The MAGNITUDE_TYPE field records the type of magnitude measurement for storm events. The categories include:
- **EG** (Estimated Gust) - estimated wind speed in knots
- **MG** (Measured Gust) - measured wind speed in knots
- **ES** (Estimated Sustained) - estimated sustained wind speed
- **NONE** - no magnitude measurement recorded

**Critical:** Events with **NONE** as the magnitude type account for the vast majority of human harm (15,906 people across 3,766 events, averaging 4.22 people per event). This significantly outpaces events with recorded wind measurements (EG averages only 1.92 people/event).

This suggests that **non-wind/hail storm events** — such as floods, tornadoes without wind speed data, extreme temperatures, and other weather phenomena that don't record magnitude — are actually **more dangerous to humans** than events with measurable wind speeds or hail sizes. This finding supports the hypothesis that different storm factors may predict harm differently, and that magnitude measurements alone are insufficient predictors of human impact.

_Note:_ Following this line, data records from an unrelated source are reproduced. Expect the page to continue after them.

-- ==== Sys2Proof/Laws/Run.lean ====
section
/-!
SUPPORT. Runs of many steps: one step at a time, and the one induction over a run,
so that a claim about runs is a claim about one step.
-/

namespace Sys2Proof.Machine

@[simp] theorem runWith_zero (opc : OpcodeMap) (s : State) : runWith opc 0 s = .next s := rfl

theorem core_run_next (M : Host.Core) {s t : M.State} (h : M.step s = .next t) (n : Nat) :
    M.run (n + 1) s = M.run n t := by
  simp [Host.Core.run, h]

theorem core_run_fault (M : Host.Core) {s : M.State} {f : M.Fault} (h : M.step s = .fault f)
    (n : Nat) : M.run (n + 1) s = .fault f := by
  simp [Host.Core.run, h]

theorem core_run_refused (M : Host.Core) {s : M.State} {r : M.Refusal}
    (h : M.step s = .refused r) (n : Nat) : M.run (n + 1) s = .refused r := by
  simp [Host.Core.run, h]

theorem runWith_succ_next {opc : OpcodeMap} {s t : State} (h : stepWith opc s = .next t)
    (n : Nat) : runWith opc (n + 1) s = runWith opc n t :=
  core_run_next (coreWith opc) h n

theorem runWith_succ_fault {opc : OpcodeMap} {s : State} {f : Fault}
    (h : stepWith opc s = .fault f) (n : Nat) : runWith opc (n + 1) s = .fault f :=
  core_run_fault (coreWith opc) h n

theorem runWith_succ_refused {opc : OpcodeMap} {s : State} {r : Refusal}
    (h : stepWith opc s = .refused r) (n : Nat) : runWith opc (n + 1) s = .refused r :=
  core_run_refused (coreWith opc) h n

/-- The first step of a run that answers a next state. -/
theorem runWith_succ_inv {opc : OpcodeMap} {n : Nat} {s t : State}
    (h : runWith opc (n + 1) s = .next t) :
    ∃ u, stepWith opc s = .next u ∧ runWith opc n u = .next t := by
  cases hs : stepWith opc s with
  | next u => exact ⟨u, rfl, (runWith_succ_next hs n).symm.trans h⟩
  | fault f => rw [runWith_succ_fault hs] at h; cases h
  | refused r => rw [runWith_succ_refused hs] at h; cases h

/-- A relation between the states of a run that is reflexive, and that every step of the
machine extends, holds between its ends. -/
theorem runWith_induction {opc : OpcodeMap} {R : State → State → Prop} (hr : ∀ s, R s s)
    (hstep : ∀ s u t, stepWith opc s = .next u → R u t → R s t) :
    ∀ (n : Nat) (s t : State), runWith opc n s = .next t → R s t
  | 0, s, t, h => by
    cases h
    exact hr s
  | n + 1, s, t, h => by
    obtain ⟨u, hs, hn⟩ := runWith_succ_inv h
    exact hstep s u t hs (runWith_induction hr hstep n u t hn)

/-- The default machine is the machine with the default opcode table. -/
theorem coreWith_default : coreWith Config.opc = Sys2Proof.core := rfl

end Sys2Proof.Machine
end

For our Random Forest modeling in later phases, this indicates that:
1. EVENT_TYPE (the type of storm) may be a stronger predictor than MAGNITUDE_TYPE
2. Location factors (STATE, CZ_NAME) could be even more important if they correlate with severe non-wind events
3. We should engineer features that capture the severity of events beyond just wind/hail measurements


## Analysis 2: Human Harm by Location Factors


In [8]:
# Aggregate total harm by STATE
harm_by_state = (
    rdd_harm
    .map(lambda x: (x[0]['STATE'] if x[0]['STATE'] else 'UNKNOWN', x[1]))
    .filter(lambda x: x[0] and x[0] != "")
    .mapValues(lambda v: (v, 1))
    .reduceByKey(lambda a, b: (a[0] + b[0], a[1] + b[1]))
    .mapValues(lambda x: (x[0], x[1], x[0] / x[1] if x[1] > 0 else 0))
)

harm_by_state_sorted = harm_by_state.sortBy(lambda x: x[1][0], ascending=False)

print("Top 10 States by Total Human Harm:")
for state, (total_harm, count, avg_harm) in harm_by_state_sorted.take(10):
    print(f"{state}: Total={int(total_harm)}, Count={count}, Avg={avg_harm:.2f}")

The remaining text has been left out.